**What you need to do**
Take the data and return it in full. Change nothing.

**Data under study**
/-! ### Views of single pages -/

/-- STREAM_LEVEL (R446): the free space of the 64 KiB buffer, beside the words of the lap under way; in a read transfer the bytes
fetched ahead, which the spec leaves open below what remains of the transfer. -/
def State.streamLevel (s : State) (src : Source) (page : Nat) : Nat :=
  let x := s.stream src page
  match x.mode with
  | 0 => 0
  | 1 => 65536 - 4 * x.seen.length
  | _ => s.free 16 % (min 65536 (x.len - x.passed) + 1)

/-- Does a source's own event copy hold an enabled event of a page that its session may read (R464)? -/
def State.pendingAt (s : State) (src : Source) (page : Nat) : Bool :=
  s.pageReadable src page && (s.rdB src.num page Reg.HDR.EVT_FLAG &&& s.rdB src.num page Reg.HDR.EVT_ENABLE) != 0

/-- The pending registers of HPA and HPB (R464). -/
def State.hpView (s : State) (src : Source) (page off : Nat) : Nat :=
  let row := bits (s.rdB src.num page Reg.HP.ROW_SELECT) 4 0
  let stp (l : Nat) : Bool := s.pendingAt src (Page.STP l)
  let stx (p : Nat) : Bool := s.pendingAt src (Page.STX p)
  if off = Reg.HP.CLM_PEND_A then bitWord 32 (fun n => s.pendingAt src (Page.CLM n))
  else if off = Reg.HP.CLM_PEND_B then bitWord 32 (fun n => s.pendingAt src (Page.CLM (32 + n)))
  else if off = Reg.HP.STM_PEND_A then bitWord 32 (fun n => s.pendingAt src (Page.STM n))
  else if off = Reg.HP.STM_PEND_B then bitWord 32 (fun n => s.pendingAt src (Page.STM (32 + n)))
  else if off = Reg.HP.STP_ROWS then bitWord 32 (fun r => (List.range 32).any (fun k => stp (32 * r + k)))
  else if off = Reg.HP.STX_ROWS then bitWord 32 (fun r => (List.range 33).any (fun k => stx (33 * r + k)))
  else if off = Reg.HP.STX_COL32 then bitWord 32 (fun r => stx (33 * r + 32))
  else if off = Reg.HP.ROW_SELECT then s.rdB src.num page off
  else if off = Reg.HP.STP_ROW_PEND then bitWord 32 (fun k => stp (32 * row + k))
  else if off = Reg.HP.STX_ROW_PEND then bitWord 32 (fun c => stx (33 * row + c))
  else s.rd page off

/-- The selected stope, array and row group of ASY (R302). -/
def State.asyView (s : State) (src : Source) (off : Nat) : Nat :=
  let sel := s.rd Page.ASY Reg.ASY.SELECT
  let p := bits sel 10 0
  let k := bits sel 20 16
  let x := s.stope p
  let a := x.arr k
  if off < Reg.ASY.STOPE_UPKEEP ∨ Reg.ASY.ROWGROUP_WRITES < off then s.rd Page.ASY off
  else if !s.ownStope src p then 0
  else if off = Reg.ASY.STOPE_UPKEEP then
    min 0xFFFF ((s.osc - x.lastAt) / 1000000000) + (if x.due then 2 ^ 16 else 0) + (if x.overdue then 2 ^ 17 else 0) + (if x.inSlot then 2 ^ 18 else 0)
      + ((List.range 17).find? (fun i => !(x.arr i).assayed)).getD 0 * 2 ^ 19
  else if off = Reg.ASY.STOPE_TEMP then unsigned 16 x.tA + unsigned 16 x.tNow * 2 ^ 16
  else if off = Reg.ASY.STOPE_AGEING then
    min 255 x.sigma + min 255 x.guard * 2 ^ 8 + unsigned 8 x.rho * 2 ^ 16 + (if x.range0Off then 2 ^ 24 else 0)
  else if off = Reg.ASY.SEAM_UPKEEP then
    (if a.plan12 then 2 else if a.announced then 1 else 0) + (if a.degraded then 4 else 0) + (if a.closed then 8 else 0)
      + a.unfit.length % 1024 * 2 ^ 4 + min 4 a.unfit.length * 2 ^ 14
  else if off = Reg.ASY.SEAM_DRIFT then min 0xFFFF a.worst + (if s.railsUp then a.interval % 2 ^ 16 * 2 ^ 16 else 0)
  else if off = Reg.ASY.SEAM_AGEING then min 255 (s.windowEst p k) + a.amp % 16 * 2 ^ 8
  else Sparse.get 0 a.writes (bits sel 27 24)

**Problem solution**
/-! ### Views of single pages -/

/-- STREAM_LEVEL (R446): the free space of the 64 KiB buffer, beside the words of the lap under way; in a read transfer the bytes
fetched ahead, which the spec leaves open below what remains of the transfer. -/
def State.streamLevel (s : State) (src : Source) (page : Nat) : Nat :=
  let x := s.stream src page
  match x.mode with
  | 0 => 0
  | 1 => 65536 - 4 * x.seen.length
  | _ => s.free 16 % (min 65536 (x.len - x.passed) + 1)

/-- Does a source's own event copy hold an enabled event of a page that its session may read (R464)? -/
def State.pendingAt (s : State) (src : Source) (page : Nat) : Bool :=
  s.pageReadable src page && (s.rdB src.num page Reg.HDR.EVT_FLAG &&& s.rdB src.num page Reg.HDR.EVT_ENABLE) != 0

/-- The pending registers of HPA and HPB (R464). -/
def State.hpView (s : State) (src : Source) (page off : Nat) : Nat :=
  let row := bits (s.rdB src.num page Reg.HP.ROW_SELECT) 4 0
  let stp (l : Nat) : Bool := s.pendingAt src (Page.STP l)
  let stx (p : Nat) : Bool := s.pendingAt src (Page.STX p)
  if off = Reg.HP.CLM_PEND_A then bitWord 32 (fun n => s.pendingAt src (Page.CLM n))
  else if off = Reg.HP.CLM_PEND_B then bitWord 32 (fun n => s.pendingAt src (Page.CLM (32 + n)))
  else if off = Reg.HP.STM_PEND_A then bitWord 32 (fun n => s.pendingAt src (Page.STM n))
  else if off = Reg.HP.STM_PEND_B then bitWord 32 (fun n => s.pendingAt src (Page.STM (32 + n)))
  else if off = Reg.HP.STP_ROWS then bitWord 32 (fun r => (List.range 32).any (fun k => stp (32 * r + k)))
  else if off = Reg.HP.STX_ROWS then bitWord 32 (fun r => (List.range 33).any (fun k => stx (33 * r + k)))
  else if off = Reg.HP.STX_COL32 then bitWord 32 (fun r => stx (33 * r + 32))
  else if off = Reg.HP.ROW_SELECT then s.rdB src.num page off
  else if off = Reg.HP.STP_ROW_PEND then bitWord 32 (fun k => stp (32 * row + k))
  else if off = Reg.HP.STX_ROW_PEND then bitWord 32 (fun c => stx (33 * row + c))
  else s.rd page off

/-- The selected stope, array and row group of ASY (R302). -/
def State.asyView (s : State) (src : Source) (off : Nat) : Nat :=
  let sel := s.rd Page.ASY Reg.ASY.SELECT
  let p := bits sel 10 0
  let k := bits sel 20 16
  let x := s.stope p
  let a := x.arr k
  if off < Reg.ASY.STOPE_UPKEEP ∨ Reg.ASY.ROWGROUP_WRITES < off then s.rd Page.ASY off
  else if !s.ownStope src p then 0
  else if off = Reg.ASY.STOPE_UPKEEP then
    min 0xFFFF ((s.osc - x.lastAt) / 1000000000) + (if x.due then 2 ^ 16 else 0) + (if x.overdue then 2 ^ 17 else 0) + (if x.inSlot then 2 ^ 18 else 0)
      + ((List.range 17).find? (fun i => !(x.arr i).assayed)).getD 0 * 2 ^ 19
  else if off = Reg.ASY.STOPE_TEMP then unsigned 16 x.tA + unsigned 16 x.tNow * 2 ^ 16
  else if off = Reg.ASY.STOPE_AGEING then
    min 255 x.sigma + min 255 x.guard * 2 ^ 8 + unsigned 8 x.rho * 2 ^ 16 + (if x.range0Off then 2 ^ 24 else 0)
  else if off = Reg.ASY.SEAM_UPKEEP then
    (if a.plan12 then 2 else if a.announced then 1 else 0) + (if a.degraded then 4 else 0) + (if a.closed then 8 else 0)
      + a.unfit.length % 1024 * 2 ^ 4 + min 4 a.unfit.length * 2 ^ 14
  else if off = Reg.ASY.SEAM_DRIFT then min 0xFFFF a.worst + (if s.railsUp then a.interval % 2 ^ 16 * 2 ^ 16 else 0)
  else if off = Reg.ASY.SEAM_AGEING then min 255 (s.windowEst p k) + a.amp % 16 * 2 ^ 8
  else Sparse.get 0 a.writes (bits sel 27 24)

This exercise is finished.